Honestly, based on his description above of where he is at, NOM is a perfect space for him to post in. Just because the majority of us here are not believers and are actively trying to disengage, doesnt mean there is no space for a person trying to re-engage. In fact, if we want this to be more than a self-fellating echo chamber, we should actively encourage people with views like his to participate instead of poke at him for it. If this is not an appropriate place we may need to change the name of the site and the forum statements.
"Healing is impossible in loneliness; it is the opposite of loneliness. Conviviality is healing. To be healed we must come with all the other creates to the feast of Creation." --Wendell Berry
Emower wrote: ↑Thu Jan 04, 2018 10:52 am
Honestly, based on his description above of where he is at, NOM is a perfect space for him to post in. Just because the majority of us here are not believers and are actively trying to disengage, doesnt mean there is no space for a person trying to re-engage. In fact, if we want this to be more than a self-fellating echo chamber, we should actively encourage people with views like his to participate instead of poke at him for it. If this is not an appropriate place we may need to change the name of the site and the forum statements.
+1
I think there is room for cafeteria NOMs here. This isn't an exmo site, even though many of us lean that way. Let's just have a self-fellating chamber without the echo.
"I would write about life. Every person would be exactly as important as any other. All facts would also be given equal weightiness. Nothing would be left out. Let others bring order to chaos. I would bring chaos to order" - Kurt Vonnegut
Emower wrote: ↑Thu Jan 04, 2018 10:52 am
Honestly, based on his description above of where he is at, NOM is a perfect space for him to post in. Just because the majority of us here are not believers and are actively trying to disengage, doesnt mean there is no space for a person trying to re-engage. In fact, if we want this to be more than a self-fellating echo chamber, we should actively encourage people with views like his to participate instead of poke at him for it. If this is not an appropriate place we may need to change the name of the site and the forum statements.
+1
I think there is room for cafeteria NOMs here. This isn't an exmo site, even though many of us lean that way. Let's just have a self-fellating chamber without the echo.
Maybe with some earplugs, to boot?
Besides, what do you think Boyd "Little Factories" Packer would say about self-fellatio?
"Healing is impossible in loneliness; it is the opposite of loneliness. Conviviality is healing. To be healed we must come with all the other creates to the feast of Creation." --Wendell Berry
It is a curiosity to try and figure out just what NOM is. Rather than an echo-chamber it strikes me as a Gateway Drug, in all honesty Support is really "Support for Bailing Out" or "Commiseration" and Doctrinal Discussions is "Mocking/Rebutting Doctrine Discussions". If that offends you then maybe that's good, when was the last Support thread about "helping your survive your visit/home teaching"? Often this is a place where the wounded come to commiserate to look for like-minded people on the way out or already out.

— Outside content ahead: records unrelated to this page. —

-- ==== Sys2Proof/Syntax.lean ====
section
/-! DEFINITION. The abstract syntax: one constructor of `Instr` per row of spec/opcode_table.json.
The instruction rows carry their operand record `Opnd`; the event rows carry the data of their step. -/

namespace Sys2Proof

/-- The guard conditions of R160. -/
inductive GCond where
  | always | isPos | notPos | isZero | notZero | isNeg | notNeg
deriving DecidableEq, Repr

/-- The element types of R162. -/
inductive ETy where
  | t27 | t9 | t1 | tf27 | tf9 | st27 | stf27
deriving DecidableEq, Repr

/-- A routing modifier (R148): the mode with its parameters; `own` is the fill by the lane's own value. -/
inductive Route where
  | none
  | rot (amt : Nat) (own : Bool)
  | rotb (amt : Nat) (own : Bool)
  | bcast (b : Nat)
  | rev (own : Bool)
  | bfly (d : Nat) (up own : Bool)
  | grot (s : Nat) (own : Bool) (a : Int)
  | tri (x y z : Nat)
  | idx (own : Bool)
deriving DecidableEq, Repr

/-- The operands of an instruction, as its words give them (R158, R161).
`d`, `a`, `b` and `c` are the balanced values of their fields (R159): a v or k register is the value plus 121,
a predicate or a group register the value plus 4, and `c` may be an immediate.
A one-word form holds the implied second word of R162, and `w3` is the zero word but in a three-word form. -/
structure Opnd where
  len : Nat
  gc : GCond
  gp : Nat
  f : Int
  d : Int
  a : Int
  b : Int
  x : Int
  sat : Bool
  gr : Nat
  la : Nat
  xc : Nat
  xr : Nat
  et : ETy
  mb : Route
  ma : Route
  c : Int
  w3 : Word
deriving DecidableEq, Repr

/-- A thread: its team's number in the machine, its squad in the team and its lane. -/
structure TRef where
  team : Nat
  squad : Nat
  lane : Nat
deriving DecidableEq, Repr

/-- A line of 27 words (R49), with its poison mark (R394). -/
structure Line where
  w : List Word
  poison : Bool
deriving DecidableEq, Repr

/-- What a write at the home does to the line (R98, R99). -/
inductive HwOp where
  /-- merges the named words -/
  | words (l : List (Nat × Word))
  /-- merges the named trytes of the line (R128) -/
  | trytes (l : List (Nat × Int))
  /-- merges the named bytes of a B-line (R60) -/
  | bytes (l : List (Nat × BitVec 8))
  /-- RED: applies operation `op` of R321 to word `w`, one operand after another -/
  | red (w : Nat) (op : Int) (et : ETy) (sat : Bool) (vals : List Word)
  /-- the sweep's re-encoding, which changes no trit (R110) -/
  | same
deriving DecidableEq, Repr

/-- A write of bytes (R104). -/
def HwOp.isBytes : HwOp → Bool
  | .bytes _ => true
  | _ => false

/-- Who made a write request, and so who is answered. -/
inductive HwSrc where
  | sts (t : TRef) (reg : Option Nat)
  | red (ts : List TRef)
  | pub (team pub vline : Nat)
  | host (who : Nat)
  | peer (rank : Nat) (tag : Int) (idx : Nat)
  | merge (grid : Nat)
  | log
deriving DecidableEq, Repr

/-- A write or read-modify-write to be performed at a home (HW). -/
structure HwReq where
  slot : Nat
  op : HwOp
  src : HwSrc
  /-- the mark of R75 where the writer gives one -/
  elig : Option Bool
  /-- the virtual address that a thread's write names -/
  va : Word := .zero
  /-- the space and virtual line of a page of HOME = +, whose line is pinned when it is filled (R74, R93) -/
  pin : Option (Nat × Nat) := none
  /-- the frame format that the request goes by: B (true), T (false), or either (R78, R104) -/
  fmt : Option Bool := some false
deriving DecidableEq, Repr
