/-- A way for a slot in its home slice, evicting a victim by a free choice where its set is full; `none` where the set holds no
eligible victim (R90; log entry 31). -/
def State.roomVault (s : State) (slot : Nat) : Option State :=
  let same := s.sameSet slot
  if same.length < 27 then some s
  else
    let cand := same.filter s.evictable
    if cand.isEmpty then none
    else
      let (s, i) := s.choose cand.length
      match cand[i]? with
      | some v => some (s.evict v)
      | none => none

/-- Makes a line present in its home slice (R90). A fill for a page of HOME = + pins the line, or raises "pin overflow" where nine
lines of its set are pinned (R93). -/
def State.ensure (s : State) (slot : Nat) (pin : Option (Nat × Nat)) : Option (State × VLine) :=
  match s.vl slot with
  | some v => some (s.checkVl v)
  | none => (s.roomVault slot).map (fun s =>
      let (s, r) := s.hbmFetch slot
      let full := pin.isSome && 9 ≤ ((s.sameSet slot).filter (·.pin.isSome)).length
      let s := if full then s.raise (Event.phys 16 (324 + homeOf slot) (81 * slot)) else s
      let v : VLine := { slot := slot, st := if r.cmp then .C else .I, owner := 0, sharers := [], remote := false,
                         vdirty := false, elig := r.cmp, pin := if full then none else pin, leased := false, line := r.line,
                         flips := [], dgen := r.dgen, txn := none, queue := [] }
      (s.putVl v, v))

/-! ### Writes at a home -/

/-- One float or integer combination of the till and the tellers (R123, R321): 1 and 2 add, 3 min, 4 max, −1 exchange,
−3 tritwise sum. -/
def combine (op : Int) (et : ETy) (s : Bool) (x v : Word) : Word :=
  if op = -1 then v
  else if op = -3 then .ofInt (tsum 27 x.val v.val)
  else mapElems et (fun l =>
    let a := l.getD 0 0
    let b := l.getD 1 0
    match et with
    | .tf9 | .tf27 =>
      let f := if et = .tf9 then tf9F else tf27F
      let p := f.decode a
      let q := f.decode b
      if op = 3 then f.deliver false .tern (p.min q)
      else if op = 4 then f.deliver false .tern (p.max q)
      else f.deliver s .tern (p.add q)
    | _ =>
      if op = 3 then min a b else if op = 4 then max a b else narrow et.width s (a + b)) [x, v]

/-- The exact sum of a word and operands, rounded once (R323, operation +2 of float types). -/
def sumOnce (et : ETy) (s : Bool) (x : Word) (vs : List Word) : Word :=
  mapElems et (fun l =>
    let f := if et = .tf9 then tf9F else tf27F
    f.deliver s .tern (FVal.sum (l.map f.decode))) (x :: vs)

/-- A float type. -/
def isFloat : ETy → Bool
  | .tf9 | .tf27 | .stf27 => true
  | _ => false

/-- RED's effect on a word (R322, R323). -/
def applyRed (op : Int) (et : ETy) (s : Bool) (x : Word) (vs : List Word) : Word :=
  if op = 2 && isFloat et then sumOnce et s x vs else vs.foldl (combine op et s) x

Rude? Well, reality checks can be rough and interventions are a bruising business. It's as simple as looking at how we deal with President Monson's passing. Some are very kind and others not so much. However that's what you expect from ex-pats, a wide variety of opinions. For some the wounds are fresh and the memories burn while others have scabbed and healed so reaction runs the gamut. Is the talk of the probable installation of Brother Nelson show anything other than political concerns? Dude's 93. The pressure will probably crush him, his life expectancy is dramatically shortened. It's a life I wouldn't wish on anyone. If I were still a member my question would be "How do I sustain and support the prophet when I know this is going to crush him? Should I be talking about the idea of Emeritus Apostles within my ward and stake? How should I frame that conversation? Should I not sustain him to bring light to the issue of retiring the elderly?" As it is we're talking about him being a retrenchment hard ass.
But what are you gonna do? Myself, I find the ex-mo reddits and forums so bitter that I can't stomach them and though that bitterness exhibits itself here occasionally it's not the prevailing spirit. I am not immune. I can't think of anything overly nice to say about Pres. Monson so all I can say is, "Tough break. Hard way to go". I also saw the new curriculum and thought, "Some poor bastard is going to get this job as a "reactivation/re-engagement calling, I should post a couple of pointers".
As for Ben, well I said it before and I still mean it: Good luck! May you find happiness within the warm embrace of the Church!
If you can keep what gives you meaning and purpose and not be judgy towards others who find alternative methods of finding meaning and purpose... awesome! Just remember that the spiritual experiences of Muslims, Hindus, Protestants, Catholics, Buddhists, and New Age Religious adherents are also very real and powerful.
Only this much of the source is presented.